Problem requirements: Each line with the string "does" is to be copied from the records below.

----

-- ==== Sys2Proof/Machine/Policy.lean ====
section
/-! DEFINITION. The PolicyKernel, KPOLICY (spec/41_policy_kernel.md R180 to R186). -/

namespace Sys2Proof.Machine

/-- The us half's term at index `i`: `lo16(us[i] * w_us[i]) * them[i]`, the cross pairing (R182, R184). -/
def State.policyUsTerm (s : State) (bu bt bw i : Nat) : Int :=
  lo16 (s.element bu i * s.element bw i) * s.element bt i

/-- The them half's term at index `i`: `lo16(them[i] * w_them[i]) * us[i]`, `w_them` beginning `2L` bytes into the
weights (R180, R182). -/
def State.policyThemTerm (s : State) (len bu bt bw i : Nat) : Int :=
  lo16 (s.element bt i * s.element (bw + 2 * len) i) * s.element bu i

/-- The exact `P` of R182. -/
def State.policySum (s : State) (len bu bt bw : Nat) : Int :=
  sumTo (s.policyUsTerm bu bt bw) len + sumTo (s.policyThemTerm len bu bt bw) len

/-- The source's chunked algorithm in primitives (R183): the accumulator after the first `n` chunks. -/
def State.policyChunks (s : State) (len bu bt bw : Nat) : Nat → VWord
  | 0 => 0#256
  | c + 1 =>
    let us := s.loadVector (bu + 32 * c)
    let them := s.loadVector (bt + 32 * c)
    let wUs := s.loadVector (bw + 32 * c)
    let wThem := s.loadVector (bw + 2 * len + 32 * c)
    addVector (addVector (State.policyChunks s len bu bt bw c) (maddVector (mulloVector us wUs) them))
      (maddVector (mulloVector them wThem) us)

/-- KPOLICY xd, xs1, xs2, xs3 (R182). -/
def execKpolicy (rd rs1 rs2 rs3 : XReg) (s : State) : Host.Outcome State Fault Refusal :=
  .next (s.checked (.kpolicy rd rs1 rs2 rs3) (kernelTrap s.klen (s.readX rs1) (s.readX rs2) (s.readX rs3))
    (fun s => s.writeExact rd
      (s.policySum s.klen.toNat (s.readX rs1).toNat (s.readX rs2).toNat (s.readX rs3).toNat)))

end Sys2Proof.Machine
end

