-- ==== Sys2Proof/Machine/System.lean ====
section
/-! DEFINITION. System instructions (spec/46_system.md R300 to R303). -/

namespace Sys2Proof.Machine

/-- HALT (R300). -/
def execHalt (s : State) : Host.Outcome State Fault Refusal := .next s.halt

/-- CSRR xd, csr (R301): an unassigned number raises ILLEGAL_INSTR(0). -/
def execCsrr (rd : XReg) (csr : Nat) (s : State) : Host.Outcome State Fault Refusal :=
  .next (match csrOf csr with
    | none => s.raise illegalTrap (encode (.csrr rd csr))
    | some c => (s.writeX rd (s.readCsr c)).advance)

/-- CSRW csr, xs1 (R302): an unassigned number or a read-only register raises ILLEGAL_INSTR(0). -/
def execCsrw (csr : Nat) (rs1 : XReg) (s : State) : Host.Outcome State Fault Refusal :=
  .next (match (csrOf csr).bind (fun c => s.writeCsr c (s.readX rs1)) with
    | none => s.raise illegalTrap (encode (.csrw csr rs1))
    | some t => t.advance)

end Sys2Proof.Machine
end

----

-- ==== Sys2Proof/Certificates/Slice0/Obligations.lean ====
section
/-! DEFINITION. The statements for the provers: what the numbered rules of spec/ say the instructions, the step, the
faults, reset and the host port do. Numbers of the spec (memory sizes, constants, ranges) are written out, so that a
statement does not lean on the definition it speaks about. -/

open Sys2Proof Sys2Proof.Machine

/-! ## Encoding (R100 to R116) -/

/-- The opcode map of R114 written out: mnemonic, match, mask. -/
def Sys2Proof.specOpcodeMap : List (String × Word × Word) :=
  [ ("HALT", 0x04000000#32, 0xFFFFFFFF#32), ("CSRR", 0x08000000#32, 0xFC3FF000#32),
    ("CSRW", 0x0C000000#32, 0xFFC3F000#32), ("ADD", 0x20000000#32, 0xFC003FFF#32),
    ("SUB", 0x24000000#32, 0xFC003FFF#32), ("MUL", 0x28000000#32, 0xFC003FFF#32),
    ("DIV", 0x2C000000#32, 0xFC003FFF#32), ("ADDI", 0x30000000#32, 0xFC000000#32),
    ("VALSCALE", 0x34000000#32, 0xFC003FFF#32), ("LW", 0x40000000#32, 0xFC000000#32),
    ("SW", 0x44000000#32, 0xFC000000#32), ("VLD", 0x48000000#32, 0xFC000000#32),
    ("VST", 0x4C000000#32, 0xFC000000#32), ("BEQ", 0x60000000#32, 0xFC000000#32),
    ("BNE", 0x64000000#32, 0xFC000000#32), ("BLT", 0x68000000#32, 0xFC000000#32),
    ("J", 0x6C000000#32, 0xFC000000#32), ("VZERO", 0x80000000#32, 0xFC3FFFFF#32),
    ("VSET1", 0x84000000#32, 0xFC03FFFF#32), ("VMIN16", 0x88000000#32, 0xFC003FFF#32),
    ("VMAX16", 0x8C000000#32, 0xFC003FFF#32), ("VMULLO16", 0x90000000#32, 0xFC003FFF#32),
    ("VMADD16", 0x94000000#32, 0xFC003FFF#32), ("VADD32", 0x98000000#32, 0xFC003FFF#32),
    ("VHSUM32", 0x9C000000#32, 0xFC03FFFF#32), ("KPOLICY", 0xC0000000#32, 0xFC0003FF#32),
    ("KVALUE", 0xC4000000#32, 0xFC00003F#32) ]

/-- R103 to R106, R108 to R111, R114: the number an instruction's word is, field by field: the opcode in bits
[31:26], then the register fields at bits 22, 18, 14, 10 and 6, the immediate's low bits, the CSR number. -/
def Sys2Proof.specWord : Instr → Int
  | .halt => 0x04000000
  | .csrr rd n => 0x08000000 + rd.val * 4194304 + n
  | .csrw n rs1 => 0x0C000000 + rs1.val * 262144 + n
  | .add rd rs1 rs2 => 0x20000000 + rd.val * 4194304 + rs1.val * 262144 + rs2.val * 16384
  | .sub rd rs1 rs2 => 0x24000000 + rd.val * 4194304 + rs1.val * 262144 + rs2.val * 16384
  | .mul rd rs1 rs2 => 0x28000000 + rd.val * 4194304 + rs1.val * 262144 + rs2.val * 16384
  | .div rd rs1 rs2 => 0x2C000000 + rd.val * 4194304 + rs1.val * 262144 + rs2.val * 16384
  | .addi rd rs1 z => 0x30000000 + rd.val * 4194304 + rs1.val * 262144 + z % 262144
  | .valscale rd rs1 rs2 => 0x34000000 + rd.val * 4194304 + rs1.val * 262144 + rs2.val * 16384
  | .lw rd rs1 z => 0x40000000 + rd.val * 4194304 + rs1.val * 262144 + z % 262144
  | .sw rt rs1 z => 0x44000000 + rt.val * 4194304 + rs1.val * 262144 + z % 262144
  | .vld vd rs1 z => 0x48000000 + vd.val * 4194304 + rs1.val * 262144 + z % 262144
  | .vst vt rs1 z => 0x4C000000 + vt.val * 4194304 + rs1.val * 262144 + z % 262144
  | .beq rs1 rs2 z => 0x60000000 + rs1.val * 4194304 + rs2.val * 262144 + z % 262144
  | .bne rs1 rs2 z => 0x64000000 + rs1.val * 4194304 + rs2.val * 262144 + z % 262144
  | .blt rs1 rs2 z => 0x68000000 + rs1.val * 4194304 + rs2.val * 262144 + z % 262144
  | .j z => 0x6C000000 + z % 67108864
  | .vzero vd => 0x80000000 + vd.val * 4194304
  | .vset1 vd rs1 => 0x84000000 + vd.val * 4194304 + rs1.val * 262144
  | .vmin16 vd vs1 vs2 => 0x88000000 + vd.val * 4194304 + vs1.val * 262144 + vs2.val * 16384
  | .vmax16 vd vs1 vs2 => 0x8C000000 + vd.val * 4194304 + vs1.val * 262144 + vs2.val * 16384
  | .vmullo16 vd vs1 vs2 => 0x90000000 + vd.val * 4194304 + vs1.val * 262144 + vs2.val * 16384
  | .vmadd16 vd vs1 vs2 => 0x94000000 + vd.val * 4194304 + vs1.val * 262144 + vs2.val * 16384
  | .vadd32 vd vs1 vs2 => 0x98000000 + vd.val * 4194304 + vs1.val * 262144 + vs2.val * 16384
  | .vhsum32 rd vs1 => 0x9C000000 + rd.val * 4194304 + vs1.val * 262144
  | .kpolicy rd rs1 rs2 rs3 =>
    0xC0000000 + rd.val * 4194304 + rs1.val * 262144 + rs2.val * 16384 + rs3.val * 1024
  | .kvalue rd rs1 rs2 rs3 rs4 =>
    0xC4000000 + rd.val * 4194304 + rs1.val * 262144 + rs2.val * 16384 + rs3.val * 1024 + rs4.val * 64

----

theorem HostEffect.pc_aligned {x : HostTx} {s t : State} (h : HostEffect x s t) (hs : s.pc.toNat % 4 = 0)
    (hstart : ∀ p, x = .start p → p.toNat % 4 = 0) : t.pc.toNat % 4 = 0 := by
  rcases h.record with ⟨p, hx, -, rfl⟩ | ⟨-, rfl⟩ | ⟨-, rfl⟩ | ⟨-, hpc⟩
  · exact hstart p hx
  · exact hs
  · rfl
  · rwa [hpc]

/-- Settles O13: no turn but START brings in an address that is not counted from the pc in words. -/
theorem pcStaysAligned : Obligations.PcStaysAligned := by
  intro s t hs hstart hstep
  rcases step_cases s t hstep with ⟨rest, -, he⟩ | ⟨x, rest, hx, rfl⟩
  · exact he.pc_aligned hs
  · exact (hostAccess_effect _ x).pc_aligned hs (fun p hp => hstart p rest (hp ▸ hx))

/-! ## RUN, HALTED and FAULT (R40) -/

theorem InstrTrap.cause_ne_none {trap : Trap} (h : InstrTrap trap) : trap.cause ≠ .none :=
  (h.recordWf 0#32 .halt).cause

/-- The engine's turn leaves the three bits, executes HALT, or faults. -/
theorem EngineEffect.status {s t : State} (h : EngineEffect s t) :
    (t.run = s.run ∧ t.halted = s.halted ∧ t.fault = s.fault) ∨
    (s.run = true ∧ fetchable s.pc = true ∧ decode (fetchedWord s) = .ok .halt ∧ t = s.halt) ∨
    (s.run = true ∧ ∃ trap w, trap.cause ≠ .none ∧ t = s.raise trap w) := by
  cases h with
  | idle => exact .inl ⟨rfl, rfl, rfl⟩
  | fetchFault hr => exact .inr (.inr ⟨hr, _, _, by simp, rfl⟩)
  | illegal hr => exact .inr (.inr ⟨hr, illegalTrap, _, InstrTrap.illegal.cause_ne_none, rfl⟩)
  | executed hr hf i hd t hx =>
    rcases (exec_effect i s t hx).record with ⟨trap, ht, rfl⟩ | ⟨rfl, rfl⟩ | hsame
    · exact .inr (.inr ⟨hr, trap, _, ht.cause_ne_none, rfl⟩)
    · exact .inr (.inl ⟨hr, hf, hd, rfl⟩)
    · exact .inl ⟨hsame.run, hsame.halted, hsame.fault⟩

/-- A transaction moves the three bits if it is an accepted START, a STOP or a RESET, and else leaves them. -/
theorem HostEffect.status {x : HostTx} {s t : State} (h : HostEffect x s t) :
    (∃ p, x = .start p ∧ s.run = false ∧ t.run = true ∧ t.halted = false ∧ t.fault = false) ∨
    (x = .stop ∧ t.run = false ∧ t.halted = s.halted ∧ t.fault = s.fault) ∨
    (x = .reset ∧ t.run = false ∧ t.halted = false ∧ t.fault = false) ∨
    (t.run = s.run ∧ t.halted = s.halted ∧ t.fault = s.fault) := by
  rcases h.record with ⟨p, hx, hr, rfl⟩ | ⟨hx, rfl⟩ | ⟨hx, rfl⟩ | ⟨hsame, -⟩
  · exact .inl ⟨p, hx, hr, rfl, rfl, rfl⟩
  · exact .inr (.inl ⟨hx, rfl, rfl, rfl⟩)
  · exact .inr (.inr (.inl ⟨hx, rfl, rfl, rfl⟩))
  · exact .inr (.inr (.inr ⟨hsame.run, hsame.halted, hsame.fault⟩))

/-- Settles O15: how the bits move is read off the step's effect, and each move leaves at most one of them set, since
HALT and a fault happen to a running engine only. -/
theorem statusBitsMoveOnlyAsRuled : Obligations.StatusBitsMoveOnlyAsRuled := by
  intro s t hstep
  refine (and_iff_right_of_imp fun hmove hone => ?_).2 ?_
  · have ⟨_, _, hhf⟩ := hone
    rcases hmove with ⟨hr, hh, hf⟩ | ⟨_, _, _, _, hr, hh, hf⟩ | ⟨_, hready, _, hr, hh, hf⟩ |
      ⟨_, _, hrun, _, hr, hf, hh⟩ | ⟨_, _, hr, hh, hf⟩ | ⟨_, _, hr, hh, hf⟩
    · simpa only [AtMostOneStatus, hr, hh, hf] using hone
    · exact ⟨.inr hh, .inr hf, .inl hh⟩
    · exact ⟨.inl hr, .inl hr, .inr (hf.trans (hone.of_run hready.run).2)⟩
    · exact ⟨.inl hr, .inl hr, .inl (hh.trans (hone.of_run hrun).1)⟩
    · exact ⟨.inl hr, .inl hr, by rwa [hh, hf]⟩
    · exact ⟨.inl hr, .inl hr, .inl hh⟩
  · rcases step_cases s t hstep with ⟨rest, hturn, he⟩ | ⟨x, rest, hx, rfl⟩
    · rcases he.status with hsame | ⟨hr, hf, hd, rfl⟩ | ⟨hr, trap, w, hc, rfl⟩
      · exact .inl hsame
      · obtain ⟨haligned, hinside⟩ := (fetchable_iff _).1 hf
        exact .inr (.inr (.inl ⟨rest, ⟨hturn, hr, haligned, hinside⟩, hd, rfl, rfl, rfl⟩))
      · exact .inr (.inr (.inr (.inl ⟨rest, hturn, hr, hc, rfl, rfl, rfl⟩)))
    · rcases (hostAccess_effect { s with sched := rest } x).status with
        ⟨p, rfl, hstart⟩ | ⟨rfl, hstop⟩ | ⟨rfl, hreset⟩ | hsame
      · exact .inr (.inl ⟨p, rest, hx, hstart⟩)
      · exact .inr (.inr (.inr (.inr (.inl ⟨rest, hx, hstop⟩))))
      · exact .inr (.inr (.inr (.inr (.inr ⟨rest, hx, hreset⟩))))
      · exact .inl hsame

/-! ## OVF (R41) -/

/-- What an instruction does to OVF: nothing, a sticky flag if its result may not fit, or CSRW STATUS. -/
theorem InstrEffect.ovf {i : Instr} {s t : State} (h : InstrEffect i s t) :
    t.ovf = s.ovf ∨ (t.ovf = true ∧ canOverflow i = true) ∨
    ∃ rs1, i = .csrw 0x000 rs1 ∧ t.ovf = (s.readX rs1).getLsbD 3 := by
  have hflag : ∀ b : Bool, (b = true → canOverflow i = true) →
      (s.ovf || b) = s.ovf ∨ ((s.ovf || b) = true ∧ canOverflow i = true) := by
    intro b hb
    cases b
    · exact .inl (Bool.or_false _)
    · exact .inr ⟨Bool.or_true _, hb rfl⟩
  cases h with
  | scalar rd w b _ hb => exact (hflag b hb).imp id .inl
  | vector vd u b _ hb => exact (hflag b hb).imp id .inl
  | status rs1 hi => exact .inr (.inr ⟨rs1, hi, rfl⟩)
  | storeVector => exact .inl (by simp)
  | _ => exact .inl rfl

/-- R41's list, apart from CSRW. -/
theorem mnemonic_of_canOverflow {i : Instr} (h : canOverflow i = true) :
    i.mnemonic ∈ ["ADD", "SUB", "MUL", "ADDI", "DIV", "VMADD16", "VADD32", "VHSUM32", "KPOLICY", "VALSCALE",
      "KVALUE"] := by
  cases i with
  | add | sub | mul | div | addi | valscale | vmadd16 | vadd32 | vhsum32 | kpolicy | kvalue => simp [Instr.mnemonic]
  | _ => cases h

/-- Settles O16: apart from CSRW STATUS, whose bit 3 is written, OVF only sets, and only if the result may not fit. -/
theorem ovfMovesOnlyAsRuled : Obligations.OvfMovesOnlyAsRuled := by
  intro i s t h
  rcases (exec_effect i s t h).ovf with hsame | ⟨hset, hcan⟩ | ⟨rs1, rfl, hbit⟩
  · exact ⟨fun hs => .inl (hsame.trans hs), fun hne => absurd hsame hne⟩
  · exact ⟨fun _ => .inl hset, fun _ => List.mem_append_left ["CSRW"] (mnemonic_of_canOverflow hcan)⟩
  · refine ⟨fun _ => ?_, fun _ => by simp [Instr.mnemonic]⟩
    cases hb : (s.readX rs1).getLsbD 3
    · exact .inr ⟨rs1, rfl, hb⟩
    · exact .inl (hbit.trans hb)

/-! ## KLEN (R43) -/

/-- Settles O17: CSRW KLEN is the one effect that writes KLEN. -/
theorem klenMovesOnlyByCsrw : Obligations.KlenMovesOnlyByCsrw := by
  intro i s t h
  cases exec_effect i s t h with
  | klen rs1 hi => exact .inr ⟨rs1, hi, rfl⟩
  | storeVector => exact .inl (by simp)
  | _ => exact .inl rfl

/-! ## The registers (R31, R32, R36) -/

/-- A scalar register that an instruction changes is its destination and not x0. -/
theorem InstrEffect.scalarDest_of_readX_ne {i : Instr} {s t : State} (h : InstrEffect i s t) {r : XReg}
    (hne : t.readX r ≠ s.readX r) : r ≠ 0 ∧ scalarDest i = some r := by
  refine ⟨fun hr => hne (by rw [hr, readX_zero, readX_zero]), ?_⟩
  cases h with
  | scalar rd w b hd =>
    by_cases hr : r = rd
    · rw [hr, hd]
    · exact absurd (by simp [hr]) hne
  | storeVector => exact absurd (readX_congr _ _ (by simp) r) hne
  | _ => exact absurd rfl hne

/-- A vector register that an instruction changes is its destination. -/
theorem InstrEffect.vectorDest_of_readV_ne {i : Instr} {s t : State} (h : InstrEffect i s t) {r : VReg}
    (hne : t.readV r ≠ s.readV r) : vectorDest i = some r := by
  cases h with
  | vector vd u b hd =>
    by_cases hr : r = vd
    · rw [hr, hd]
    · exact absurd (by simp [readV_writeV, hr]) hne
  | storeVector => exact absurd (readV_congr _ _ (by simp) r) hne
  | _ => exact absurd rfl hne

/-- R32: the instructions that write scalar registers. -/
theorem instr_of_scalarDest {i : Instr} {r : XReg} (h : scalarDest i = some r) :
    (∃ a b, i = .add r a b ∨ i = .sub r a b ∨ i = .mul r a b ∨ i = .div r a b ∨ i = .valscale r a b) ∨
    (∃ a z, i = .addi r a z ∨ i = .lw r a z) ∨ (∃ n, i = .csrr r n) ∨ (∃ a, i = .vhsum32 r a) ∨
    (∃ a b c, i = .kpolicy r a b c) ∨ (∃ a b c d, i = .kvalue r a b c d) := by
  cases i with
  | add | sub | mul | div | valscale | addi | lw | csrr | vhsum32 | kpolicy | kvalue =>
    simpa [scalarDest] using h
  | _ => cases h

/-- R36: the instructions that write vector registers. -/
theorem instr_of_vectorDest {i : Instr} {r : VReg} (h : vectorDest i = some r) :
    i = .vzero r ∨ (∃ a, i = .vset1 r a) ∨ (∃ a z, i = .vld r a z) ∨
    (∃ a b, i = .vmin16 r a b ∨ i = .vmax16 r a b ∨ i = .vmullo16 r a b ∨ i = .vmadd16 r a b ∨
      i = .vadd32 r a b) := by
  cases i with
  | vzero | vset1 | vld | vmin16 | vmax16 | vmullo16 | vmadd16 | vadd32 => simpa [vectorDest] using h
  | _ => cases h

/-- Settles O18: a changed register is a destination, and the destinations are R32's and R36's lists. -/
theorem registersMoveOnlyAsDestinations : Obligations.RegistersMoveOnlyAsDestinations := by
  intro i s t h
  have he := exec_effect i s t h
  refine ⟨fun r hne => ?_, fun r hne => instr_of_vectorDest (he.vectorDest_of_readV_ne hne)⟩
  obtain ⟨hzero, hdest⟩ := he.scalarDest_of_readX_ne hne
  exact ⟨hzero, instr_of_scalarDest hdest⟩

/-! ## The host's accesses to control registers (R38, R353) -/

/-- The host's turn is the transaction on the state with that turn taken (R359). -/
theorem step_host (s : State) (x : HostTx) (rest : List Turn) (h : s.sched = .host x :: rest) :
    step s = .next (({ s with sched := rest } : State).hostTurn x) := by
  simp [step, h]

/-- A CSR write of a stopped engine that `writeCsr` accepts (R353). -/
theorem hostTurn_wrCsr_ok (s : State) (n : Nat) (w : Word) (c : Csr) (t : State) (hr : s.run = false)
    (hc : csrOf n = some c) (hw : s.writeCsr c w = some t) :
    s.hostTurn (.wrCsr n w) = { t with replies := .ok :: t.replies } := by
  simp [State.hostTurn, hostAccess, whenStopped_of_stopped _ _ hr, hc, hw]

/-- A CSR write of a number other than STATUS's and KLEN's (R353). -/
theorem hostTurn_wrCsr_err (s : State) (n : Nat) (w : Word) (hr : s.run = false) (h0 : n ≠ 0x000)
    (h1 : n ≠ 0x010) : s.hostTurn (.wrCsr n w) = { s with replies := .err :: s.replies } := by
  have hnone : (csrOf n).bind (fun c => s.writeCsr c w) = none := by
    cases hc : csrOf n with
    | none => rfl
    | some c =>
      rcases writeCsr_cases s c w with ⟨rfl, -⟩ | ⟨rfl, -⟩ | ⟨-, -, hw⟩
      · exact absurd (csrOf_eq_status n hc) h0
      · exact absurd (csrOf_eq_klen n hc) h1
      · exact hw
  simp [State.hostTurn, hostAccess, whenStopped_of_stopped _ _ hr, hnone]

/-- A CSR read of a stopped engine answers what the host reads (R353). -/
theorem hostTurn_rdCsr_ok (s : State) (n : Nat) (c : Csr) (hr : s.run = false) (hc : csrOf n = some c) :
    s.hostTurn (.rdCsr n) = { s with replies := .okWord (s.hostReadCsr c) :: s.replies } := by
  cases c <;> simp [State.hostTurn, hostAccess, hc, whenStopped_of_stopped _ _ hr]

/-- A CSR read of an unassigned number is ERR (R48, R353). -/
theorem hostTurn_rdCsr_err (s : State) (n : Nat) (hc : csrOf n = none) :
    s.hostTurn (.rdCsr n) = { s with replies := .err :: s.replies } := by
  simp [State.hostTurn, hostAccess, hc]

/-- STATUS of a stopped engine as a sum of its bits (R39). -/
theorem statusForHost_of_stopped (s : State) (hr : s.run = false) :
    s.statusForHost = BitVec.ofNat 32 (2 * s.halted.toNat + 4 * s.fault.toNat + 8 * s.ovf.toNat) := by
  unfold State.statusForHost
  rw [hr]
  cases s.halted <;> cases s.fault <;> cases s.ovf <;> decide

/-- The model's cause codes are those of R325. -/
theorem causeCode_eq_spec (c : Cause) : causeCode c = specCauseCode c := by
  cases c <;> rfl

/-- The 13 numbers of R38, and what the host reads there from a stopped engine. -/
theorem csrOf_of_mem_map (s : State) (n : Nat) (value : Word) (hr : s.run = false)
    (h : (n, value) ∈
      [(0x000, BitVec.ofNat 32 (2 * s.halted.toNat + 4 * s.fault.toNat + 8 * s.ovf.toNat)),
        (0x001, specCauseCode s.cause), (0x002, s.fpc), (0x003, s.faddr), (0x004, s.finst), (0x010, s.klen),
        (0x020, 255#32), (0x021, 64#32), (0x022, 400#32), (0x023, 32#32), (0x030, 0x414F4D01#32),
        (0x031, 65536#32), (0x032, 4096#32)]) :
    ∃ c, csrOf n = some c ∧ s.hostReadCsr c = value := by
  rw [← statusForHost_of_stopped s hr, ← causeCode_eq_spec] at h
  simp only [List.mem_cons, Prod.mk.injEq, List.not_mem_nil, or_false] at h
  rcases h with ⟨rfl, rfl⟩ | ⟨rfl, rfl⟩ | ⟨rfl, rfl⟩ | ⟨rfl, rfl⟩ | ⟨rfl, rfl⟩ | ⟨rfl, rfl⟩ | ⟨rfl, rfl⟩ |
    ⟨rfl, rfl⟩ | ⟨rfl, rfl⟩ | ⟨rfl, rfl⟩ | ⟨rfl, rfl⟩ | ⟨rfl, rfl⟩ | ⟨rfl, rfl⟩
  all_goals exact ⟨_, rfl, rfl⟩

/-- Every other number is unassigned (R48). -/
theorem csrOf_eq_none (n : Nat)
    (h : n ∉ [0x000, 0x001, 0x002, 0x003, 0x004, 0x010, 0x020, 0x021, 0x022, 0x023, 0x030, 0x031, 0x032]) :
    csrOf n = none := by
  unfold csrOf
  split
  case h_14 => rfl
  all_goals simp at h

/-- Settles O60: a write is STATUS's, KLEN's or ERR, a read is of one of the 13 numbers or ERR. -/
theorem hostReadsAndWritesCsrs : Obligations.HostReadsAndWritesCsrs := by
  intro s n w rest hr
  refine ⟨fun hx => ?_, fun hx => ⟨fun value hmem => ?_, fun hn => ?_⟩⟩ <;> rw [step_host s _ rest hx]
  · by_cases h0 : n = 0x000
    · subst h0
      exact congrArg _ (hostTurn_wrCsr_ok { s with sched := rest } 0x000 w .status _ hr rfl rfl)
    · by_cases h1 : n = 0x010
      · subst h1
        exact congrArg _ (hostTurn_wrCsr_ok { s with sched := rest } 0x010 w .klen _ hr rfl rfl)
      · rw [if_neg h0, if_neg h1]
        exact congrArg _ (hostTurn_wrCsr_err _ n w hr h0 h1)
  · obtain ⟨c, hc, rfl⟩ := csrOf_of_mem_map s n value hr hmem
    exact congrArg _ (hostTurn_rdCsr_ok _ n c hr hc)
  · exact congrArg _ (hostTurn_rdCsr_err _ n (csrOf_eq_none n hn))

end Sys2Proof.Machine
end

----

Your solution:
statement does not lean on the definition it speaks about. -/
/-- What an instruction does to OVF: nothing, a sticky flag if its result may not fit, or CSRW STATUS. -/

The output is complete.